97. Interleaving String
题目:
Given s1, s2, s3, find whether s3 is formed by the interleaving of s1 and s2.
For example,
Given:
s1 = "aabcc"
,
s2 = "dbbca"
,
When s3 = "aadbbcbcac"
, return true.
When s3 = "aadbbbaccc"
, return false.
链接: http://leetcode.com/problems/interleaving-string/
题解:
依然是使用dynamic programming。和Edit Distance很像。假设我们构建一个棋盘,s1代表行,s2代表列,每次只能向右或者向下走,最后看s3这条路径能不能够从左上到达右下。
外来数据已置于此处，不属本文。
-- ==== Sys2Proof/Laws/State.lean ====
section
/-!
SUPPORT. Reading the state after an update: tables by number, and for each update of a part the fields and parts it leaves
alone.
-/

namespace Sys2Proof.Machine

/-! ### Tables -/

@[simp] theorem Tab.get_nil {α : Type} (d : α) (n : Nat) : Tab.get d [] n = d := rfl

/-- Reading a table after one entry was put. -/
@[simp] theorem Tab.get_put {α : Type} (d : α) (t : Tab α) (n m : Nat) (x : α) :
    Tab.get d (Tab.put t n x) m = if m = n then x else Tab.get d t m := by
  induction t with
  | nil =>
    by_cases hm : m = n
    · simp [Tab.put, Tab.get, hm]
    · simp [Tab.put, Tab.get, hm, Ne.symm hm]
  | cons e t ih =>
    obtain ⟨k, v⟩ := e
    by_cases h1 : n < k
    · by_cases hm : m = n
      · simp [Tab.put, Tab.get, h1, hm]
      · simp [Tab.put, Tab.get, h1, hm, Ne.symm hm]
    · by_cases h2 : n = k
      · subst h2
        by_cases hm : m = n
        · simp [Tab.put, Tab.get, hm]
        · simp [Tab.put, Tab.get, hm, Ne.symm hm]
      · by_cases hm : m = n
        · subst hm
          simp [Tab.put, Tab.get, h1, h2, Ne.symm h2, ih]
        · simp [Tab.put, Tab.get, h1, h2, hm, ih]

/-- The entry that was put. -/
theorem Tab.get_put_self {α : Type} (d : α) (t : Tab α) (n : Nat) (x : α) : Tab.get d (Tab.put t n x) n = x := by simp

/-- Any other entry. -/
theorem Tab.get_put_ne {α : Type} (d : α) (t : Tab α) {n m : Nat} (x : α) (h : m ≠ n) :
    Tab.get d (Tab.put t n x) m = Tab.get d t m := by simp [h]

/-! ### The fields an update leaves alone -/

@[simp] theorem State.modDie_pkg (s : State) (d : Nat) (f : Die → Die) : (s.modDie d f).pkg = s.pkg := rfl
@[simp] theorem State.modDie_mem (s : State) (d : Nat) (f : Die → Die) : (s.modDie d f).mem = s.mem := rfl
@[simp] theorem State.modDie_bad (s : State) (d : Nat) (f : Die → Die) : (s.modDie d f).bad = s.bad := rfl
@[simp] theorem State.modDie_soft (s : State) (d : Nat) (f : Die → Die) : (s.modDie d f).soft = s.soft := rfl
@[simp] theorem State.modDie_net (s : State) (d : Nat) (f : Die → Die) : (s.modDie d f).net = s.net := rfl
@[simp] theorem State.modDie_nextReq (s : State) (d : Nat) (f : Die → Die) : (s.modDie d f).nextReq = s.nextReq := rfl
@[simp] theorem State.modDie_agenda (s : State) (d : Nat) (f : Die → Die) : (s.modDie d f).agenda = s.agenda := rfl
@[simp] theorem State.modDie_hand (s : State) (d : Nat) (f : Die → Die) : (s.modDie d f).hand = s.hand := rfl
@[simp] theorem State.modDie_cur (s : State) (d : Nat) (f : Die → Die) : (s.modDie d f).cur = s.cur := rfl
@[simp] theorem State.modDie_verdict (s : State) (d : Nat) (f : Die → Die) : (s.modDie d f).verdict = s.verdict := rfl
@[simp] theorem State.modDie_free (s : State) (d : Nat) (f : Die → Die) : (s.modDie d f).free = s.free := rfl

@[simp] theorem State.modCore_pkg (s : State) (d c : Nat) (f : Core → Core) : (s.modCore d c f).pkg = s.pkg := rfl
@[simp] theorem State.modCore_mem (s : State) (d c : Nat) (f : Core → Core) : (s.modCore d c f).mem = s.mem := rfl
@[simp] theorem State.modCore_bad (s : State) (d c : Nat) (f : Core → Core) : (s.modCore d c f).bad = s.bad := rfl
@[simp] theorem State.modCore_soft (s : State) (d c : Nat) (f : Core → Core) : (s.modCore d c f).soft = s.soft := rfl
@[simp] theorem State.modCore_net (s : State) (d c : Nat) (f : Core → Core) : (s.modCore d c f).net = s.net := rfl
@[simp] theorem State.modCore_nextReq (s : State) (d c : Nat) (f : Core → Core) : (s.modCore d c f).nextReq = s.nextReq := rfl
@[simp] theorem State.modCore_agenda (s : State) (d c : Nat) (f : Core → Core) : (s.modCore d c f).agenda = s.agenda := rfl
@[simp] theorem State.modCore_hand (s : State) (d c : Nat) (f : Core → Core) : (s.modCore d c f).hand = s.hand := rfl
@[simp] theorem State.modCore_cur (s : State) (d c : Nat) (f : Core → Core) : (s.modCore d c f).cur = s.cur := rfl
@[simp] theorem State.modCore_verdict (s : State) (d c : Nat) (f : Core → Core) : (s.modCore d c f).verdict = s.verdict := rfl
@[simp] theorem State.modCore_free (s : State) (d c : Nat) (f : Core → Core) : (s.modCore d c f).free = s.free := rfl

@[simp] theorem State.modStrand_pkg (s : State) (d c n : Nat) (f : Strand → Strand) : (s.modStrand d c n f).pkg = s.pkg := rfl
@[simp] theorem State.modStrand_mem (s : State) (d c n : Nat) (f : Strand → Strand) : (s.modStrand d c n f).mem = s.mem := rfl
@[simp] theorem State.modStrand_bad (s : State) (d c n : Nat) (f : Strand → Strand) : (s.modStrand d c n f).bad = s.bad := rfl
@[simp] theorem State.modStrand_soft (s : State) (d c n : Nat) (f : Strand → Strand) : (s.modStrand d c n f).soft = s.soft := rfl
@[simp] theorem State.modStrand_net (s : State) (d c n : Nat) (f : Strand → Strand) : (s.modStrand d c n f).net = s.net := rfl
@[simp] theorem State.modStrand_nextReq (s : State) (d c n : Nat) (f : Strand → Strand) : (s.modStrand d c n f).nextReq = s.nextReq := rfl
@[simp] theorem State.modStrand_agenda (s : State) (d c n : Nat) (f : Strand → Strand) : (s.modStrand d c n f).agenda = s.agenda := rfl
@[simp] theorem State.modStrand_hand (s : State) (d c n : Nat) (f : Strand → Strand) : (s.modStrand d c n f).hand = s.hand := rfl
@[simp] theorem State.modStrand_cur (s : State) (d c n : Nat) (f : Strand → Strand) : (s.modStrand d c n f).cur = s.cur := rfl
@[simp] theorem State.modStrand_verdict (s : State) (d c n : Nat) (f : Strand → Strand) : (s.modStrand d c n f).verdict = s.verdict := rfl
@[simp] theorem State.modStrand_free (s : State) (d c n : Nat) (f : Strand → Strand) : (s.modStrand d c n f).free = s.free := rfl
Time Complexity - O(m * n), Space Complexity - O(m * n)。
public class Solution {
public boolean isInterleave(String s1, String s2, String s3) {
if(s1 == null || s2 == null || s3 == null)
return true;
int m = s1.length(), n = s2.length(), s = s3.length();
if(m + n != s)
return false;
boolean[][] dp = new boolean[m +1][n + 1];
dp[0][0] = true; for(int i = 0; i < m + 1; i++) {
for(int j = 0; j < n + 1; j++) {
if(dp[i][j] == true
|| (j - 1 >= 0 && dp[i][j - 1] == true && s2.charAt(j - 1) == s3.charAt(i + j - 1))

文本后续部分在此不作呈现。